Anthony Nanula is the chief investment officer of Sinatra & Company Real Estate. He also served as the president and CEO of Niagara International Capital, Ltd., a founder and managing partner of American Coastal Properties, and is a principal of The Nanco Group, owned by the Nanula Family. He previously represented District 57 in the New York State Senate, and served as city comptroller for the City of Buffalo and deputy state comptroller for the State of New York.

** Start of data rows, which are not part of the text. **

-- ==== Sys2Proof/Syntax.lean ====
section
/-! DEFINITION. The instructions and happenings of spec/opcode_table.json as data: one constructor per row. Operand fields have the widths of R180; modifiers are names. A row that the table lists as a happening (R425) carries no operand: what it concerns stands in State (State.arg). -/
namespace Sys2Proof

/-- The bits every 64-bit instruction has (R178): last-use flags (bit 2 is position A, bit 0 position C) and the safe-point bit. -/
structure Ctl where
  lu : BitVec 3
  safe : Bool
  deriving DecidableEq, Repr

/-- A tile operand (R82): a relative name, or a scalar register that holds one. -/
inductive TileRef where
  | name (n : BitVec 12)
  | reg (s : SIdx)
  deriving DecidableEq, Repr

/-- Saturation of VADD and VSUB (R220). -/
inductive Sat where
  | wrap | sat | satu
  deriving DecidableEq, Repr

/-- The integer predicates of R194. -/
inductive Pred where
  | eq | ne | lt | le | gt | ge | ltu | leu | gtu | geu
  deriving DecidableEq, Repr

/-- The float predicates of R225. -/
inductive FPred where
  | eq | ne | lt | le | gt | ge | un | ord
  deriving DecidableEq, Repr

/-- The rounding field of R105. -/
inductive Rnd where
  | dflt | rn | rz | ru | rd
  deriving DecidableEq, Repr

/-- VMOV's operand classes (R222). -/
inductive VMovForm where
  | vv (d a : VIdx)
  | bv (d : BIdx) (a : VIdx)
  | vb (d : VIdx) (a : BIdx)
  deriving DecidableEq, Repr

/-- The element types of CVT (R231). -/
inductive CvtTy where
  | f32 | f16 | bf16 | e4m3 | e5m2 | i8 | i16 | i32 | n8 | n16 | n32
  | pi (k : BitVec 4)
  deriving DecidableEq, Repr

/-- The element types of PACK and UNPACK (R232). -/
inductive PackTy where
  | f16 | bf16 | e4m3 | e5m2 | i8 | i16 | n8 | n16
  deriving DecidableEq, Repr

/-- The subgroup width code of R234. -/
inductive GCode where
  | full | g2 | g4 | g8 | g16 | g32 | g64
  deriving DecidableEq, Repr

/-- The index mode of R234. -/
inductive IdxMode where
  | wrap | clamp | own
  deriving DecidableEq, Repr

/-- A lane number given by an immediate or by a scalar (R235, R238). -/
inductive LaneSel where
  | imm (n : BitVec 6)
  | reg (s : SIdx)
  deriving DecidableEq, Repr

/-- The descriptor field SPOS reads (R239). -/
inductive SposField where
  | pos | cnt | base | str
  deriving DecidableEq, Repr

/-- An operand of SCACC that is a vector or a scalar (R229). -/
inductive VOrS where
  | v (r : VIdx)
  | s (r : SIdx)
  deriving DecidableEq, Repr

/-- SCACC's A operand (R229, R230). -/
inductive ScaccA where
  | v (r : VIdx)
  | tile (s : SIdx) (row : BitVec 4)
  deriving DecidableEq, Repr

/-- Access widths (R182). -/
inductive Wid where
  | n8 | i8 | n16 | i16 | w32 | w64
  deriving DecidableEq, Repr

/-- Placement hints (R182); timing only. -/
inductive SC where
  | none | na | nt | ro
  deriving DecidableEq, Repr

/-- A vector memory operand (R182): base scalar, per-lane index, byte offset, space, hint, lane mask. -/
structure MemV where
  base : SIdx
  idx : Option VIdx
  off : BitVec 12
  sp : Bool
  sc : SC
  ms : MIdx
  deriving DecidableEq, Repr

/-- A scalar memory operand (R243). -/
structure MemS where
  base : SIdx
  off : BitVec 12
  sp : Bool
  sc : SC
  deriving DecidableEq, Repr

/-- The scope of a fence (R182). -/
inductive Scope where
  | b | g | d
  deriving DecidableEq, Repr

/-- The kind TDEF and TNEW give a name (R262). -/
inductive TKind where
  | w32 | w16 | w8
  | pi (k : BitVec 4)
  deriving DecidableEq, Repr

/-- TLOAD's form (R265). -/
inductive TLoadForm where
  | row
  | plane (m j : BitVec 4)
  deriving DecidableEq, Repr

/-- Engine classes (R151). -/
inductive EngClass where
  | mx | dm | cv | cl
  deriving DecidableEq, Repr

/-- B formats of MXLOADB (R269). -/
inductive BFmt where
  | e4m3 | e5m2 | bf16 | f16 | i8 | pi | i16
  deriving DecidableEq, Repr

/-- A formats of MXRUN and MXCONV (R269, R271). -/
inductive AFmt where
  | e4m3 | e5m2 | bf16 | f16 | i8
  | pi (j : BitVec 4)
  deriving DecidableEq, Repr

/-- CLREDUCE's operation and type (R275). -/
inductive ClOp where
  | sum | min | max
  deriving DecidableEq, Repr
inductive ClTy where
  | f32 | i32 | n32
  deriving DecidableEq, Repr

/-- TLBINV's operation (R334). -/
inductive TlbOp where
  | all | va | asid
  deriving DecidableEq, Repr

/-- Space bits of a data-motion command (R274): source and destination in scratchpad, barrier credit. -/
structure DmCtl where
  sps : Bool
  spd : Bool
  bar : Bool
  deriving DecidableEq, Repr

/-- Operands of INV (R276). -/
structure InvOps where
  x : VIdx
  y : VIdx
  tgt : VIdx
  hiPair : Bool
  tol : BitVec 6
  ms : MIdx
  maxit : BitVec 6
  mode1 : Bool
  nt : Bool
  deriving DecidableEq, Repr
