-- ==== Sys2Proof/Machine/Float.lean ====
section
/-! DEFINITION. Float formats, rounding and exact arithmetic (spec/05 R98 to R112, R120, R121): operands become exact dyadic values, results are rounded once. -/
namespace Sys2Proof.Machine

/-- A float format (R98): widths of exponent and fraction, bias, and whether it is e4m3 (R99). -/
structure Fmt where
  eb : Nat
  fb : Nat
  bias : Nat
  fp8 : Bool := false
  e4m3 : Bool := false
  deriving DecidableEq, Repr

def f32 : Fmt := ⟨8, 23, 127, false, false⟩
def f16 : Fmt := ⟨5, 10, 15, false, false⟩
def bf16 : Fmt := ⟨8, 7, 127, false, false⟩
def e5m2 : Fmt := ⟨5, 2, 15, true, false⟩
def e4m3 : Fmt := ⟨4, 3, 7, true, true⟩

/-- An operand: NaN with its fraction, infinity, or the exact value (−1)^s × m × 2^e. -/
inductive FV where
  | nan (s : Bool) (frac : Nat) (signalling : Bool)
  | inf (s : Bool)
  | fin (s : Bool) (m : Nat) (e : Int)
  deriving DecidableEq, Repr

/-- Rounding modes (R105). -/
inductive RM where
  | rn | rz | ru | rd
  deriving DecidableEq, Repr

/-- Flags (R107, R78): bit 0 inexact, 1 underflow, 2 overflow, 3 divide-by-zero, 4 invalid. -/
abbrev Flags := BitVec 5
def fxInexact : Flags := 1
def fxUnder : Flags := 2
def fxOver : Flags := 4
def fxDbz : Flags := 8
def fxInvalid : Flags := 16

/-- R98, R99: what an encoding stands for. -/
def Fmt.dec (f : Fmt) (n : Nat) : FV :=
  let s := n.testBit (f.eb + f.fb)
  let e := n / 2 ^ f.fb % 2 ^ f.eb
  let fr := n % 2 ^ f.fb
  if e = 0 then .fin s fr (1 - (f.bias : Int) - f.fb)
  else if e = 2 ^ f.eb - 1 ∧ (¬ f.e4m3 ∨ fr = 7) then
    (if f.e4m3 then .nan s fr false else if fr = 0 then .inf s else .nan s fr (!fr.testBit (f.fb - 1)))
  else .fin s (2 ^ f.fb + fr) ((e : Int) - f.bias - f.fb)

def Fmt.signed (f : Fmt) (s : Bool) (n : Nat) : Nat := (if s then 2 ^ (f.eb + f.fb) else 0) + n
def Fmt.zero (f : Fmt) (s : Bool) : Nat := f.signed s 0
def Fmt.infBits (f : Fmt) (s : Bool) : Nat := f.signed s ((2 ^ f.eb - 1) * 2 ^ f.fb)
/-- R98: the default NaN; e4m3's only NaN pattern. -/
def Fmt.dnan (f : Fmt) : Nat :=
  if f.e4m3 then 0x7F else (2 ^ f.eb - 1) * 2 ^ f.fb + 2 ^ (f.fb - 1)
/-- R98: the largest finite value. -/
def Fmt.maxBits (f : Fmt) (s : Bool) : Nat :=
  f.signed s (if f.e4m3 then 0x7E else (2 ^ f.eb - 1) * 2 ^ f.fb - 1)
/-- R108: a NaN with its sign and payload kept and its quiet bit set. -/
def Fmt.quiet (f : Fmt) (s : Bool) (frac : Nat) : Nat :=
  if f.e4m3 then f.signed s 0x7F else f.signed s ((2 ^ f.eb - 1) * 2 ^ f.fb + (frac ||| 2 ^ (f.fb - 1)))

/-- Whether a magnitude is rounded up, given what was cut off. -/
def roundsUp (r : RM) (s : Bool) (q rem half : Nat) : Bool :=
  match r with
  | .rn => decide (half < rem) || (rem == half && q % 2 == 1)
  | .rz => false
  | .ru => rem != 0 && !s
  | .rd => rem != 0 && s
/-- m × 2^e as an integer multiple of 2^q, rounded; and whether that is exact. -/
def roundAt (r : RM) (s : Bool) (m : Nat) (e q : Int) : Nat × Bool :=
  if q ≤ e then (m * 2 ^ (e - q).toNat, true)
  else
    let sh := (q - e).toNat
    let k := m / 2 ^ sh
    let rem := m % 2 ^ sh
    (if roundsUp r s k rem (2 ^ (sh - 1)) then k + 1 else k, rem == 0)

/-- R105, R107, R111: a non-zero exact value rounded once into a format, with its flags. FP8 saturates. -/
def Fmt.round (f : Fmt) (r : RM) (s : Bool) (m : Nat) (e : Int) : Nat × Flags :=
  if m = 0 then (f.zero s, 0)
  else
    let len : Int := (m.log2 : Int) + 1
    let p : Int := (f.fb : Int) + 1
    let emin : Int := 1 - (f.bias : Int)
    let q0 := e + len - p
    let qmin := emin - f.fb
    let q := max q0 qmin
    let (k, exact) := roundAt r s m e q
    let k0 := (roundAt r s m e q0).1
    -- tiny: the value rounded at unbounded exponent lies below 2^emin
    let tiny := decide (((k0.log2 : Int) + q0) < emin)
    let (k, q) := if k = 2 ^ (f.fb + 1) then (2 ^ f.fb, q + 1) else (k, q)
    if k < 2 ^ f.fb then
      (f.signed s k, (if exact then 0 else fxInexact) ||| (if tiny && !exact then fxUnder else 0))
    else
      let be := q + f.fb + f.bias
      let fr := k - 2 ^ f.fb
      let above := decide ((2 : Int) ^ f.eb - 1 < be) || (decide (be = (2 : Int) ^ f.eb - 1) && (!f.e4m3 || fr == 7))
      if above then
        let toInf := !f.fp8 && match r with
          | .rn => true | .rz => false | .ru => !s | .rd => s
        (if toInf then f.infBits s else f.maxBits s, fxOver ||| fxInexact)
      else
        (f.signed s (be.toNat * 2 ^ f.fb + fr), (if exact then 0 else fxInexact) ||| (if tiny && !exact then fxUnder else 0))

/-- R108: the first NaN among the operands, quieted; invalid if any of them is signalling. -/
def Fmt.propagate (f : Fmt) (l : List FV) : Option (Nat × Flags) :=
  let sig := l.any fun v => match v with
    | .nan _ _ g => g
    | _ => false
  (l.findSome? fun v => match v with
    | .nan s fr _ => some (f.quiet s fr)
    | _ => none).map fun n => (n, if sig then fxInvalid else 0)

def FV.isNan : FV → Bool
  | .nan _ _ _ => true
  | _ => false
def FV.isSNan : FV → Bool
  | .nan _ _ g => g
  | _ => false
def FV.neg : FV → FV
  | .nan s f g => .nan s f g
  | .inf s => .inf (!s)
  | .fin s m e => .fin (!s) m e
def FV.int (s : Bool) (m : Nat) : Int := if s then -(m : Int) else m

/-- Exact sum of two finite values, rounded once; R106 fixes the sign of a zero. -/
def Fmt.addFin (f : Fmt) (r : RM) (sa : Bool) (ma : Nat) (ea : Int) (sb : Bool) (mb : Nat) (eb : Int) : Nat × Flags :=
  if ma = 0 ∧ mb = 0 then (f.zero (if sa = sb then sa else r == .rd), 0)
  else if ma = 0 then f.round r sb mb eb
  else if mb = 0 then f.round r sa ma ea
  else
    let e := min ea eb
    let x := FV.int sa (ma * 2 ^ (ea - e).toNat) + FV.int sb (mb * 2 ^ (eb - e).toNat)
    if x = 0 then (f.zero (r == .rd), 0) else f.round r (decide (x < 0)) x.natAbs e

/-- Sum without a NaN operand. -/
def Fmt.addV (f : Fmt) (r : RM) (a b : FV) : Nat × Flags :=
  match a, b with
  | .inf s, .inf t => if s = t then (f.infBits s, 0) else (f.dnan, fxInvalid)
  | .inf s, _ => (f.infBits s, 0)
  | _, .inf t => (f.infBits t, 0)
  | .fin sa ma ea, .fin sb mb eb => f.addFin r sa ma ea sb mb eb
  | _, _ => (f.dnan, 0)

/-- R224: addition and subtraction. -/
def Fmt.add (f : Fmt) (r : RM) (a b : Nat) : Nat × Flags :=
  let x := f.dec a
  let y := f.dec b
  (f.propagate [x, y]).getD (f.addV r x y)
def Fmt.sub (f : Fmt) (r : RM) (a b : Nat) : Nat × Flags :=
  let x := f.dec a
  let y := f.dec b
  (f.propagate [x, y]).getD (f.addV r x y.neg)

/-- A product without NaN: exact value or infinity, none for 0 × ∞. -/
def mulV (a b : FV) : Option FV :=
  match a, b with
  | .inf s, .inf t => some (.inf (s != t))
  | .inf s, .fin t m _ => if m = 0 then none else some (.inf (s != t))
  | .fin t m _, .inf s => if m = 0 then none else some (.inf (s != t))
  | .fin s m e, .fin t n d => some (.fin (s != t) (m * n) (e + d))
  | _, _ => none

def Fmt.roundV (f : Fmt) (r : RM) : FV → Nat × Flags
  | .inf s => (f.infBits s, 0)
  | .fin s m e => f.round r s m e
  | .nan s fr _ => (f.quiet s fr, 0)

def Fmt.mul (f : Fmt) (r : RM) (a b : Nat) : Nat × Flags :=
  let x := f.dec a
  let y := f.dec b
  (f.propagate [x, y]).getD (match mulV x y with
    | some v => f.roundV r v
    | none => (f.dnan, fxInvalid))

/-- R109: one rounding; 0 × ∞ raises invalid, a NaN addend then passing through quieted. -/
def Fmt.fma (f : Fmt) (r : RM) (a b c : Nat) : Nat × Flags :=
  let x := f.dec a
  let y := f.dec b
  let z := f.dec c
  if x.isNan || y.isNan then (f.propagate [x, y, z]).getD (f.dnan, 0)
  else match mulV x y with
    | none => match f.propagate [z] with
      | some (n, _) => (n, fxInvalid)
      | none => (f.dnan, fxInvalid)
    | some v => (f.propagate [z]).getD (f.addV r v z)
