-- ==== Sys2Proof/Machine/Ops.lean ====
section
/-! DEFINITION. The named operations that meanings share: the journal and the trace, baton transfers, reservations, taking a trap and returning from one, ending warps and gangs, synchronisation (spec/02, spec/03, spec/17, spec/18, spec/20). -/
namespace Sys2Proof.Machine

/-! ## The Assize journal (R149, R396 to R399) -/

def asciiAssize : List Byte := [0x41, 0x39, 0x36, 0x30, 0x20, 0x41, 0x73, 0x73, 0x69, 0x7A, 0x65]
def bitsLE (n : Nat) (v : Nat) : List Byte := leBytes n v

/-- Bytes 0x00 to 0x9F of a record (R396). -/
def JRec.bytes (r : JRec) : List Byte :=
  leBytes 8 r.seq ++ leBytes 8 r.jidx ++ leBytes 8 r.time ++
  leBytes 8 (r.kind % 2 ^ 16 + r.part % 256 * 2 ^ 16 + r.vdev % 256 * 2 ^ 24) ++
  (if r.kind = 9 then (leBytes 114 r.sig.toNat ++ List.replicate 14 0)
   else (List.range 16).flatMap fun i => leBytes 8 (r.words.getD i 0))

/-- R397. -/
def hashRec (r : JRec) : BitVec 512 := shake512 (leBytes 64 r.link.toNat ++ r.bytes)

def journalFull (s : State) : Bool := decide (Config.journalCap ≤ s.io.journal.ring.length)

/-- Places a record in the ring under the next sequence number (R149, R396). -/
def placeRec (s : State) (kind part vdev time : Nat) (words : List Nat) (sign : Bool) : State :=
  let j := s.io.journal
  let seq := s.io.seq + 1
  let pad := (List.range 15).map fun i => words.getD i 0
  let sig := if sign then Config.ed448 asciiAssize (leBytes 64 j.link.toNat ++ leBytes 8 seq) else 0
  let r : JRec := ⟨seq, j.jidx, time, if vdev = 0xFF then vdev else vdev % 4, part, kind, if sign then [] else pad ++ [j.lost], sig, j.link⟩
  s.modIo fun io => { io with seq := seq, journal := { j with
    ring := j.ring ++ [r], jidx := j.jidx + 1, link := hashRec r,
    sinceSign := if sign then 0 else j.sinceSign + 1,
    jseq := j.jseq.put part seq } }

/-- R398: a SIGN record. -/
def signRec (s : State) : State := placeRec s 9 0xFF 0xFF s.now [] true
/-- R398: a SIGN record follows 255 others. -/
def signDue (s : State) : State :=
  if 255 ≤ s.io.journal.sinceSign ∧ ¬ journalFull s then signRec s else s

/-- Appends a record of an event at a time, or lets it wait for a place (R399). -/
def journalAt (s : State) (kind part vdev time : Nat) (words : List Nat) : State :=
  let j := s.io.journal
  if journalFull s || !j.buffer.isEmpty then
    s.modIo fun io => { io with journal := { j with buffer := j.buffer ++ [{ kind, part, vdev, time, words }] } }
  else signDue (placeRec s kind part vdev time words false)
def journal (s : State) (kind part vdev : Nat) (words : List Nat) : State := journalAt s kind part vdev s.now words

/-- R396: how long a FIREWALL record counts violations of its link and address, in ns. -/
def fireSpan : Nat := 1000
/-- FIREWALL and NOTE records in the 64-entry buffer (R399). -/
def smallRecs (j : Journal) : Nat := (j.buffer.filter fun b => b.kind == 4 || b.kind == 7).length + j.fire.length
/-- R382, R383, R396, R399: a violation of a link at an address: FWLOG, the count, and the FIREWALL record, which holds the violations
of 1 µs. One that finds the buffer full is counted in LOST. -/
def violation (s : State) (pid vdev link pa cls : Nat) : State :=
  let s := s.modPart pid fun p => { p with fwlog := true, fwaddr := if p.fwlog then p.fwaddr else pa, fwcount := p.fwcount + 1 }
  let j := s.io.journal
  let same := fun (b : JWait) => b.part == pid && b.words.getD 0 0 == link && b.words.getD 1 0 == pa && b.words.getD 3 0 == cls &&
    decide (s.now < b.time + fireSpan)
  let j := if j.fire.any same then
      { j with fire := j.fire.map fun b => if same b then { b with words := [link, pa, b.words.getD 2 0 + 1, cls] } else b }
    else if Config.noteCap ≤ smallRecs j then { j with lost := j.lost + 1 }
    else { j with fire := j.fire ++ [{ kind := 4, part := pid, vdev := vdev, time := s.now, words := [link, pa, 1, cls] }] }
  s.modIo fun io => { io with journal := j }
/-- The FIREWALL records whose 1 µs is over. -/
def violationsOver (s : State) : State :=
  let j := s.io.journal
  if j.fire.isEmpty then s
  else
    let out := j.fire.filter fun b => decide (b.time + fireSpan ≤ s.now)
    out.foldl (fun s b => journalAt s b.kind b.part b.vdev b.time b.words)
      (s.modIo fun io => { io with journal := { j with fire := j.fire.filter fun b => decide (s.now < b.time + fireSpan) } })

/-! ## Batons (R25 to R45) -/

/-- R51: events that clear the warp's load reservation. -/
def Warp.clearRes (w : Warp) : Warp := { w with ldr := none }

/-- R32: visits candidates from c on along FSUCC; the warp at which the walk ends. -/
def walkGo (s : State) (core g : Nat) : Nat → Nat → Option Nat
  | 0, _ => none
  | n + 1, c =>
    if c = g then none
    else match s.warp? (32 * core + c) with
      | none => none
      | some w => if w.eligible then some c else walkGo s core g n w.walkFs
/-- R32: the successor walk from warp g. -/
def succWalk (s : State) (core g : Nat) : Option Nat :=
  match s.warp? (32 * core + g) with
  | some w => walkGo s core g w.id.nwarps w.walkFs
  | none => none
/-- R41: whether a failed walk met a halted or stopped candidate that could otherwise take the baton. -/
def walkMetStopped (s : State) (core g : Nat) : Nat → Nat → Bool
  | 0, _ => false
  | n + 1, c =>
    if c = g then false
    else match s.warp? (32 * core + c) with
      | none => false
      | some w => (w.life == .live && !w.holding && w.isStopped) || walkMetStopped s core g n w.walkFs

/-- R38: the eligible warp of the block with the greatest age above the limit; the lower index between equals. -/
def rescueWarp (s : State) (core : Nat) : Option Nat :=
  ((s.blockWarps core).foldl (fun best w =>
    if w.eligible && decide (Config.rescueAge < w.age) then
      match best with
      | none => some (w.idx, w.age)
      | some b => if b.2 < w.age then some (w.idx, w.age) else best
    else best) (none : Option (Nat × Nat))).map Prod.fst
/-- R38: the receiver of a slip or tenure transfer. -/
def receiver (s : State) (core g : Nat) : Option Nat :=
  match rescueWarp s core with
  | some r => if r = g then succWalk s core g else some r
  | none => succWalk s core g

def Warp.takeBaton (w : Warp) (slot busy : Nat) : Warp :=
  { w with baton := some slot, tenure := 0, age := 0, idle := 0, slipDue := false, busy := busy, slotUse := if busy = 0 then .none else .moved }
def Warp.dropBaton (w : Warp) : Warp := { w with baton := none, tenure := 0, idle := 0 }

/-- R145: the giver's scratchpad and tile writes are accepted before anything the receiver does: they come next (log 14). -/
def acceptNext (s : State) (w : Warp) : State :=
  w.ops.foldl (fun s o =>
    match o.k with
    | .twrite _ _ => if o.done then s else s.post .tileWriteAccept { warp := w.key, op := o.id }
    | .store | .rmw _ _ | .bar _ | .stcon _ _ =>
      if o.sp && !o.done then
        (List.range o.accs.length).foldl (fun s i =>
          if (o.accs.getD i ⟨0, 0, 0, 0, 0, 0, 0, false, 0, 0, none, false, none, false, 0⟩).applied then s
          else s.post .writeApply { warp := w.key, op := o.id, unit := i }) s
      else s
    | _ => s) s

==Early life and education==
Nanula was born in Niagara Falls, New York, and is the son of Savino P. Nanula, the former chairman and CEO of Tops Friendly Markets, and Eileen E. (Hughes) Nanula (July 10, 1931 – October 12, 2014). He has three brothers. His paternal grandparents were born in Italy. Nanula attended Niagara-Wheatfield High School, graduating in 1984. He graduated from Syracuse University in 1988, earning a dual Bachelor of Science degree in marketing and transportation and distribution (supply chain) management. During his time at Syracuse University, he joined the Sigma Chi Fraternity.

==New York State Senate==
Nanula, a local businessman, was elected in a 1994 special election to serve in the State Senate, succeeding Anthony Masiello who resigned from the Senate to become Buffalo's mayor. Nanula, who self-funded his campaign, represented parts of Buffalo and Tonawanda and all of Niagara Falls and Grand Island. At 28 years old, Nanula was elected as one of the youngest state senators in New York State Senate history. He was reelected to the State Senate three times. During his Senate career, he flirted with a statewide bid for Lieutenant Governor of New York in 1998, but decided against the Democratic primary for the post. He did indicate that he was interested in running for State Comptroller if the position became available.

While serving in the Senate, he served as the Assistant Minority Leader for Policy and Administration, as Ranking Minority Member of the Senate Insurance Committee, as Ranking Minority Member of the Senate Civil Service and Pensions Committee, and as Ranking Minority Member of the Senate Tourism, Recreation and Sports Development Committee. He is the second freshman senator to be appointed to the Senate Finance Committee and he was a member of the Senate Rules Committee.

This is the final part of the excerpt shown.